Abstract:Personalized Federated Learning (PFL) aims to acquire customized models for each client without disclosing raw data by leveraging the collective knowledge of distributed clients. However, the data collected in real-world scenarios is likely to follow a long-tailed distribution. For example, in the medical domain, it is more common for the number of general health notes to be much larger than those specifically relatedto certain diseases. The presence of long-tailed data can significantly degrade the performance of PFL models. Additionally, due to the diverse environments in which each client operates, data heterogeneity is also a classic challenge in federated learning.
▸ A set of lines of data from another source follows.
-- ==== Sys2Proof/Laws/State.lean ====
section
/-! SUPPORT. What each update of the part leaves as it was, one lemma for a field and an update, and what reading a
segment gives after one. -/

namespace Sys2Proof.Machine

open Sys2Proof

variable (d : Dev) (g h : Seg)

/-- Reading the place just set. -/
@[simp] theorem Four.get_set_same {α : Type} (f : Four α) (a : α) : (f.set g a).get g = a := by cases g <;> rfl

/-- Reading another place. -/
theorem Four.get_set_other {α : Type} (f : Four α) (a : α) (ne : h ≠ g) : (f.set g a).get h = f.get h := by
  cases g <;> cases h <;> first | rfl | exact absurd rfl ne

/-- Reading any place after a set. -/
theorem Four.get_set {α : Type} (f : Four α) (a : α) : (f.set g a).get h = if h = g then a else f.get h := by
  by_cases e : h = g
  · subst e; simp
  · simp [e, Four.get_set_other]

/-- Every place of a constant four. -/
@[simp] theorem Four.get_const {α : Type} (a : α) : (Four.const a).get g = a := by cases g <;> rfl


/-! ### `modSeg` -/

@[simp] theorem Dev.modSeg_clock (f : Segment → Segment) : (d.modSeg g f).clock = d.clock := rfl
@[simp] theorem Dev.modSeg_uptime (f : Segment → Segment) : (d.modSeg g f).uptime = d.uptime := rfl
@[simp] theorem Dev.modSeg_set (f : Segment → Segment) : (d.modSeg g f).set = d.set := rfl
@[simp] theorem Dev.modSeg_stations (f : Segment → Segment) : (d.modSeg g f).stations = d.stations := rfl
@[simp] theorem Dev.modSeg_aliases (f : Segment → Segment) : (d.modSeg g f).aliases = d.aliases := rfl
@[simp] theorem Dev.modSeg_pool (f : Segment → Segment) : (d.modSeg g f).pool = d.pool := rfl
@[simp] theorem Dev.modSeg_up (f : Segment → Segment) : (d.modSeg g f).up = d.up := rfl
@[simp] theorem Dev.modSeg_spool (f : Segment → Segment) : (d.modSeg g f).spool = d.spool := rfl
@[simp] theorem Dev.modSeg_ev (f : Segment → Segment) : (d.modSeg g f).ev = d.ev := rfl
@[simp] theorem Dev.modSeg_agent (f : Segment → Segment) : (d.modSeg g f).agent = d.agent := rfl
@[simp] theorem Dev.modSeg_nextEid (f : Segment → Segment) : (d.modSeg g f).nextEid = d.nextEid := rfl
@[simp] theorem Dev.modSeg_nextFid (f : Segment → Segment) : (d.modSeg g f).nextFid = d.nextFid := rfl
In this paper, we explore the joint problem of global long-tailed distribution and data heterogeneity in PFL and propose a method called Expert Collaborative Learning (ECL) to tackle this problem. Specifically, each client has multiple experts, and each expert has a different training subset, which ensures that each class, especially the minority classes, receives sufficient training. Multiple experts collaborate synergistically to produce the final prediction output. Without special bells and whistles, the vanilla ECL outperforms other state-of-the-art PFL methods on several benchmark datasets under different degrees of data heterogeneity and long-tailed distribution.